SUPPLIED MATERIAL Start Marker

/-! ### setStatus -/

@[simp] theorem State.setStatus_ticks (s : State) (c d b : Nat) : (s.setStatus c d b).ticks = s.ticks := rfl
@[simp] theorem State.setStatus_cycles (s : State) (c d b : Nat) : (s.setStatus c d b).cycles = s.cycles := rfl
@[simp] theorem State.setStatus_nextId (s : State) (c d b : Nat) : (s.setStatus c d b).nextId = s.nextId := rfl
@[simp] theorem State.setStatus_pkg (s : State) (c d b : Nat) : (s.setStatus c d b).pkg = s.pkg := rfl
@[simp] theorem State.setStatus_agenda (s : State) (c d b : Nat) : (s.setStatus c d b).agenda = s.agenda := rfl
@[simp] theorem State.setStatus_ready (s : State) (c d b : Nat) : (s.setStatus c d b).ready = s.ready := rfl
@[simp] theorem State.setStatus_cur (s : State) (c d b : Nat) : (s.setStatus c d b).cur = s.cur := rfl
@[simp] theorem State.setStatus_ev (s : State) (c d b : Nat) : (s.setStatus c d b).ev = s.ev := rfl
@[simp] theorem State.setStatus_batch (s : State) (c d b : Nat) : (s.setStatus c d b).batch = s.batch := rfl
@[simp] theorem State.setStatus_touched (s : State) (c d b : Nat) : (s.setStatus c d b).touched = s.touched := rfl
@[simp] theorem State.setStatus_overfull (s : State) (c d b : Nat) : (s.setStatus c d b).overfull = s.overfull := rfl
@[simp] theorem State.setStatus_tiles (s : State) (c d b : Nat) : (s.setStatus c d b).tiles = s.tiles := rfl
@[simp] theorem State.setStatus_islands (s : State) (c d b : Nat) : (s.setStatus c d b).islands = s.islands := rfl
@[simp] theorem State.setStatus_dies (s : State) (c d b : Nat) : (s.setStatus c d b).dies = s.dies := rfl
@[simp] theorem State.setStatus_ctxs (s : State) (c d b : Nat) : (s.setStatus c d b).ctxs = s.ctxs := rfl
@[simp] theorem State.setStatus_regions (s : State) (c d b : Nat) : (s.setStatus c d b).regions = s.regions := rfl
@[simp] theorem State.setStatus_launches (s : State) (c d b : Nat) : (s.setStatus c d b).launches = s.launches := rfl
@[simp] theorem State.setStatus_drainOps (s : State) (c d b : Nat) : (s.setStatus c d b).drainOps = s.drainOps := rfl
@[simp] theorem State.setStatus_snaps (s : State) (c d b : Nat) : (s.setStatus c d b).snaps = s.snaps := rfl
@[simp] theorem State.setStatus_saves (s : State) (c d b : Nat) : (s.setStatus c d b).saves = s.saves := rfl
@[simp] theorem State.setStatus_pwrCap (s : State) (c d b : Nat) : (s.setStatus c d b).pwrCap = s.pwrCap := rfl
@[simp] theorem State.setStatus_powers (s : State) (c d b : Nat) : (s.setStatus c d b).powers = s.powers := rfl
@[simp] theorem State.setStatus_raised (s : State) (c d b : Nat) : (s.setStatus c d b).raised = s.raised := rfl
@[simp] theorem State.setStatus_stores (s : State) (c d b : Nat) : (s.setStatus c d b).stores = s.stores := rfl
@[simp] theorem State.setStatus_outbound (s : State) (c d b : Nat) : (s.setStatus c d b).outbound = s.outbound := rfl
@[simp] theorem State.setStatus_outTokens (s : State) (c d b : Nat) : (s.setStatus c d b).outTokens = s.outTokens := rfl
@[simp] theorem State.setStatus_mem (s : State) (c d b : Nat) : (s.setStatus c d b).mem = s.mem := rfl
@[simp] theorem State.setStatus_hostMem (s : State) (c d b : Nat) : (s.setStatus c d b).hostMem = s.hostMem := rfl
@[simp] theorem State.setStatus_tile (s : State) (c d b : Nat) (u : TileId) : (s.setStatus c d b).tile u = s.tile u := rfl
@[simp] theorem State.setStatus_island (s : State) (c d b : Nat) (i n : Nat) : (s.setStatus c d b).island i n = s.island i n := rfl
@[simp] theorem State.setStatus_die (s : State) (c d b : Nat) (n : Nat) : (s.setStatus c d b).die n = s.die n := rfl
@[simp] theorem State.setStatus_ctx (s : State) (c d b : Nat) (n : Nat) : (s.setStatus c d b).ctx n = s.ctx n := rfl
@[simp] theorem State.setStatus_region (s : State) (c d b : Nat) (n : Nat) : (s.setStatus c d b).region? n = s.region? n := rfl
@[simp] theorem State.setStatus_regionCtx (s : State) (c d b : Nat) (n : Nat) : (s.setStatus c d b).regionCtx n = s.regionCtx n := rfl
@[simp] theorem State.setStatus_level (s : State) (c d b : Nat) (n : Nat) : (s.setStatus c d b).level n = s.level n := rfl
@[simp] theorem State.setStatus_code (s : State) (c d b : Nat) (n : Nat) : (s.setStatus c d b).code n = s.code n := rfl
@[simp] theorem State.setStatus_status (s : State) (c d b : Nat) :
    ((s.setStatus c d b).cd c d).status = withBit (s.cd c d).status b := by
  simp [State.setStatus]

SUPPLIED MATERIAL End Marker

**ABOUT THIS TASK:** Restate word for word the lines of the data above, starting at the line containing "s.saves := rfl" and ending at the line containing "s.outTokens := rfl", both included, and nothing more.

**SOLVED EXERCISE:**
@[simp] theorem State.setStatus_saves (s : State) (c d b : Nat) : (s.setStatus c d b).saves = s.saves := rfl
@[simp] theorem State.setStatus_pwrCap (s : State) (c d b : Nat) : (s.setStatus c d b).pwrCap = s.pwrCap := rfl
@[simp] theorem State.setStatus_powers (s : State) (c d b : Nat) : (s.setStatus c d b).powers = s.powers := rfl
@[simp] theorem State.setStatus_raised (s : State) (c d b : Nat) : (s.setStatus c d b).raised = s.raised := rfl
@[simp] theorem State.setStatus_stores (s : State) (c d b : Nat) : (s.setStatus c d b).stores = s.stores := rfl
@[simp] theorem State.setStatus_outbound (s : State) (c d b : Nat) : (s.setStatus c d b).outbound = s.outbound := rfl
@[simp] theorem State.setStatus_outTokens (s : State) (c d b : Nat) : (s.setStatus c d b).outTokens = s.outTokens := rfl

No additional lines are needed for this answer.